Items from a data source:

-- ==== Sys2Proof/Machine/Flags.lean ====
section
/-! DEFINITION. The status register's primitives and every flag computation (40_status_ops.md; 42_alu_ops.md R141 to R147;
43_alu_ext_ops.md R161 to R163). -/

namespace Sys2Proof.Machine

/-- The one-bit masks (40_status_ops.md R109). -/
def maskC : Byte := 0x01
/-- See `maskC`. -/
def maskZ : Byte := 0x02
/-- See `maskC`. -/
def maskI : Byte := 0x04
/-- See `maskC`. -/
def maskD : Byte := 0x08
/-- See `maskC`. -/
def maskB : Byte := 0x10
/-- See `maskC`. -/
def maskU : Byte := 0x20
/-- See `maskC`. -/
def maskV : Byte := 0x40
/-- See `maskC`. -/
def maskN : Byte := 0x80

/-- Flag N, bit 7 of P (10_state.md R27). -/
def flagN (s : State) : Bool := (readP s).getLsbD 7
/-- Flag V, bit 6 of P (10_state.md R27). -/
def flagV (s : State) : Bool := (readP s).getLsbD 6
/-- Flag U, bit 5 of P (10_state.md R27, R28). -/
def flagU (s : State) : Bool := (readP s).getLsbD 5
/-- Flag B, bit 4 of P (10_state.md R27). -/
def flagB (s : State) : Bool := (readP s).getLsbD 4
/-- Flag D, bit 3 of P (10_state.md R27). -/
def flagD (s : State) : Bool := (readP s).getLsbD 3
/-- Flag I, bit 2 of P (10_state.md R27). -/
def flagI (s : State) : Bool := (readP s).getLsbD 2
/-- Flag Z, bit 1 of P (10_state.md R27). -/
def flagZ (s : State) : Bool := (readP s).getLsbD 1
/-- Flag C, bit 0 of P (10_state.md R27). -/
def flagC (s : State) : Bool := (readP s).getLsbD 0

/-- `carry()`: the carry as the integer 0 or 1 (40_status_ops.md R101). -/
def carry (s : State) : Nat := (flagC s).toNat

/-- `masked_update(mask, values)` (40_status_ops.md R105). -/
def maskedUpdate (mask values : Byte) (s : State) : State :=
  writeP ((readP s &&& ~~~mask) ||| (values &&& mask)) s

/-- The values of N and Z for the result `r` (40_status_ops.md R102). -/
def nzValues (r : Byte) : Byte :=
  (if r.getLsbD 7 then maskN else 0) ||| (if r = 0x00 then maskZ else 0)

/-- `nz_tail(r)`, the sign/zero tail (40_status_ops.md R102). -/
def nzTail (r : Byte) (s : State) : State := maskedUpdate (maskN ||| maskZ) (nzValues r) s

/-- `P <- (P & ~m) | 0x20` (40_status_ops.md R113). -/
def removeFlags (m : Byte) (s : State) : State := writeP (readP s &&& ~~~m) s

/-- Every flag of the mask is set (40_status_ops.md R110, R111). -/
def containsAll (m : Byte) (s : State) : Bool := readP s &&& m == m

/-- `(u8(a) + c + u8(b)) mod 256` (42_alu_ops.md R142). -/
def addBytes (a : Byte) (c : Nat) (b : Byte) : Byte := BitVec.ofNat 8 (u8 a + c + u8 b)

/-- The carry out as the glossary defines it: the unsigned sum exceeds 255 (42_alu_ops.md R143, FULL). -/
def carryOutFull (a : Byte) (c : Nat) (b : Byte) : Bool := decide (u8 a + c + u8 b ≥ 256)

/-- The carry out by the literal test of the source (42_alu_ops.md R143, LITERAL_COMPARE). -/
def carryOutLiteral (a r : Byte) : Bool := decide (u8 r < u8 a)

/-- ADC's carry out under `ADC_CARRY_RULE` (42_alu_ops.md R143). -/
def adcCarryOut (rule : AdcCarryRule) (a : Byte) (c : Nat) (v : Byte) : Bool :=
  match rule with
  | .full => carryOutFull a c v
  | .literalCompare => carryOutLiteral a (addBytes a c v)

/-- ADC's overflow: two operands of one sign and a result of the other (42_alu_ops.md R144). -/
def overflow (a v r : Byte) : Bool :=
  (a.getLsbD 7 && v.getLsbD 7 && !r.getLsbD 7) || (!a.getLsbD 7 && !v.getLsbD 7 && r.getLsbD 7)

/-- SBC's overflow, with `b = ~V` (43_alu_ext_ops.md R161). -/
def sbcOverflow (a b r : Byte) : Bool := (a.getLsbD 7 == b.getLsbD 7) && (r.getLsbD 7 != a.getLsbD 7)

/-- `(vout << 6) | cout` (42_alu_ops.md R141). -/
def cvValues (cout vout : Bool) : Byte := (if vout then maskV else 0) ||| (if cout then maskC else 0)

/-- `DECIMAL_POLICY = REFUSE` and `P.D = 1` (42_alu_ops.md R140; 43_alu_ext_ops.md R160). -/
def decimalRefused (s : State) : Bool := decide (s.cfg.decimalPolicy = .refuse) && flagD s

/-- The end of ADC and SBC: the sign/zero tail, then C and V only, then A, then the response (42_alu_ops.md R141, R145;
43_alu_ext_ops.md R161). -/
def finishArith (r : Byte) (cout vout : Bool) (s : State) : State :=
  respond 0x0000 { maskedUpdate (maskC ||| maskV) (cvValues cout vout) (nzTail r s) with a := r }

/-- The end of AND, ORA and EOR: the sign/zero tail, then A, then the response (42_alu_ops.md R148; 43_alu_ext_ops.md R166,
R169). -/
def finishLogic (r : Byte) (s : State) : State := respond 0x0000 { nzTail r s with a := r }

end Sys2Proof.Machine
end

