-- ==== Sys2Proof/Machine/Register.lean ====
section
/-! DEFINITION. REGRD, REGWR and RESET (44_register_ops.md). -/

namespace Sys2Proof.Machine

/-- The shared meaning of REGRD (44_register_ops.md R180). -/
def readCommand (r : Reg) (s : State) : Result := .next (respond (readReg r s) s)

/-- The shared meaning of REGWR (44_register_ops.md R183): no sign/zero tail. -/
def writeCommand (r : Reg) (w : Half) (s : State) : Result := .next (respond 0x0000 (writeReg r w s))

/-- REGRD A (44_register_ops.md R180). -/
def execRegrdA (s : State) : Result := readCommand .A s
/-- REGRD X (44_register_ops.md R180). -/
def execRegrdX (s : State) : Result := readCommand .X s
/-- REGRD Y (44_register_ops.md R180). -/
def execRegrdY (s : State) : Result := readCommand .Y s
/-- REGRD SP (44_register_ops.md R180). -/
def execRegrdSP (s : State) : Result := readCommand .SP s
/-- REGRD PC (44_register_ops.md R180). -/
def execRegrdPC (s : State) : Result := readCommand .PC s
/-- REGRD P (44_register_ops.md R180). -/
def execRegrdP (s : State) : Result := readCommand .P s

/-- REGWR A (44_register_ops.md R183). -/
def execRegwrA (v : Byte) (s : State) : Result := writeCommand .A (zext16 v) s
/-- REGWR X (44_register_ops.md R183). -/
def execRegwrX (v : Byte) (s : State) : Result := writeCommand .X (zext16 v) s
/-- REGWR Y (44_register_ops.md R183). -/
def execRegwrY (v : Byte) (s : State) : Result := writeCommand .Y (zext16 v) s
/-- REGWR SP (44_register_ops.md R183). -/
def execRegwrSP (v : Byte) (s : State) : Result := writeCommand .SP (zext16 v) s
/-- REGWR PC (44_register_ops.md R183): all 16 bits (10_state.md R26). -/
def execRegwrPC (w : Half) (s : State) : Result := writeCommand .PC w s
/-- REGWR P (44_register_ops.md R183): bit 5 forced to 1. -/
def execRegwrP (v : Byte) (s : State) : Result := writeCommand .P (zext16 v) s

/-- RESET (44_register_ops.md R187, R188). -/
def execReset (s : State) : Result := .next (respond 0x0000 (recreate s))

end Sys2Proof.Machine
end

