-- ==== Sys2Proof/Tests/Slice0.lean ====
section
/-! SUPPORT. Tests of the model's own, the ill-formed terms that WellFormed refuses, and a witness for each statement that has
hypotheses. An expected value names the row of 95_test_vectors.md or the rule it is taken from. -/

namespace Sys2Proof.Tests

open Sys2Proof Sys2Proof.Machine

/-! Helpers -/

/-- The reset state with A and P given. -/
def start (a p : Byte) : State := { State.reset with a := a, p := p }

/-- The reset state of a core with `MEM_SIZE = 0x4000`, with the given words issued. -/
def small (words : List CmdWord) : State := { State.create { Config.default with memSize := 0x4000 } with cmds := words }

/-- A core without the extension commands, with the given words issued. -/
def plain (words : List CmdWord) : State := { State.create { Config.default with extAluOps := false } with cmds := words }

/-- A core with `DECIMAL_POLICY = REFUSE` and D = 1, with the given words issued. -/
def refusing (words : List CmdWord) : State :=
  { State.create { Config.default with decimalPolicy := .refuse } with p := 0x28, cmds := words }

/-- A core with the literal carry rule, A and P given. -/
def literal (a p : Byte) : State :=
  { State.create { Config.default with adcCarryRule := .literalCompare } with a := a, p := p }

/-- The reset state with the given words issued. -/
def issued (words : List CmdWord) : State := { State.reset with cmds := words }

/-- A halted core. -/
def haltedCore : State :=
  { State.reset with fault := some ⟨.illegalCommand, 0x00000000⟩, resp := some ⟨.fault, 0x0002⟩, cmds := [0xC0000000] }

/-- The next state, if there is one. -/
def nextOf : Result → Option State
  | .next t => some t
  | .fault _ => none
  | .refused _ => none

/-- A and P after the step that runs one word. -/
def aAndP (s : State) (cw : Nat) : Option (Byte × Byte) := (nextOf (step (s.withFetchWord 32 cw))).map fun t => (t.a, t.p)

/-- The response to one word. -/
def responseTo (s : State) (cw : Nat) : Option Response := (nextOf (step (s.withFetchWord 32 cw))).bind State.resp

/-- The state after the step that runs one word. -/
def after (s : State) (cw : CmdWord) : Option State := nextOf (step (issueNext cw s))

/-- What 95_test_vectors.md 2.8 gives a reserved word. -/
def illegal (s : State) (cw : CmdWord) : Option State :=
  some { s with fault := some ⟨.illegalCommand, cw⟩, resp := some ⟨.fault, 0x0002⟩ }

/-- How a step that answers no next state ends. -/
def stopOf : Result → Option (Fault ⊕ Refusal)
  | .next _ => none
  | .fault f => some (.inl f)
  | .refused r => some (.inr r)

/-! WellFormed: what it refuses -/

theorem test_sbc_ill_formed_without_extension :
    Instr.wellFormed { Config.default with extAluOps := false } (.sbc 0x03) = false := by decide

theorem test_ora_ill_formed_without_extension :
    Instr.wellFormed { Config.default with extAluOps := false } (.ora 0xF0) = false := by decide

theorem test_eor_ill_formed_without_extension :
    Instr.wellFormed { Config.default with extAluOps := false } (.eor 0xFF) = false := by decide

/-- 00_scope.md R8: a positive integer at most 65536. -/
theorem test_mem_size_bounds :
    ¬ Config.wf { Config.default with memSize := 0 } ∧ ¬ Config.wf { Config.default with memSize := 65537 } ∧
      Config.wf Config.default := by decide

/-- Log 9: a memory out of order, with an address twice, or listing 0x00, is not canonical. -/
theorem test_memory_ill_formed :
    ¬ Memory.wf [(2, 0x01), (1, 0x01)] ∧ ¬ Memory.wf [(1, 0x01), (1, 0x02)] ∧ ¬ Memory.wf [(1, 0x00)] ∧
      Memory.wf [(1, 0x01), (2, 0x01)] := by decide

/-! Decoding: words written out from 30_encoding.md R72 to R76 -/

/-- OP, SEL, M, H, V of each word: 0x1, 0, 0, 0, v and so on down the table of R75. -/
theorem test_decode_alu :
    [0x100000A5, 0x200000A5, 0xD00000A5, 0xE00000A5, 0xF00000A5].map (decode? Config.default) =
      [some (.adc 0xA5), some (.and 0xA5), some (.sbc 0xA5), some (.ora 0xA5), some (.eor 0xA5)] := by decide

WORK ITEM:
Only the lines from the one containing "it refuses -/" through the end of the records above belong in the answer, each exactly as written.

ANSWER TO THIS PROBLEM:
/-! WellFormed: what it refuses -/

theorem test_sbc_ill_formed_without_extension :
    Instr.wellFormed { Config.default with extAluOps := false } (.sbc 0x03) = false := by decide

theorem test_ora_ill_formed_without_extension :
    Instr.wellFormed { Config.default with extAluOps := false } (.ora 0xF0) = false := by decide

theorem test_eor_ill_formed_without_extension :
    Instr.wellFormed { Config.default with extAluOps := false } (.eor 0xFF) = false := by decide

/-- 00_scope.md R8: a positive integer at most 65536. -/
theorem test_mem_size_bounds :
    ¬ Config.wf { Config.default with memSize := 0 } ∧ ¬ Config.wf { Config.default with memSize := 65537 } ∧
      Config.wf Config.default := by decide

/-- Log 9: a memory out of order, with an address twice, or listing 0x00, is not canonical. -/
theorem test_memory_ill_formed :
    ¬ Memory.wf [(2, 0x01), (1, 0x01)] ∧ ¬ Memory.wf [(1, 0x01), (1, 0x02)] ∧ ¬ Memory.wf [(1, 0x00)] ∧
      Memory.wf [(1, 0x01), (2, 0x01)] := by decide

/-! Decoding: words written out from 30_encoding.md R72 to R76 -/

/-- OP, SEL, M, H, V of each word: 0x1, 0, 0, 0, v and so on down the table of R75. -/
theorem test_decode_alu :
    [0x100000A5, 0x200000A5, 0xD00000A5, 0xE00000A5, 0xF00000A5].map (decode? Config.default) =
      [some (.adc 0xA5), some (.and 0xA5), some (.sbc 0xA5), some (.ora 0xA5), some (.eor 0xA5)] := by decide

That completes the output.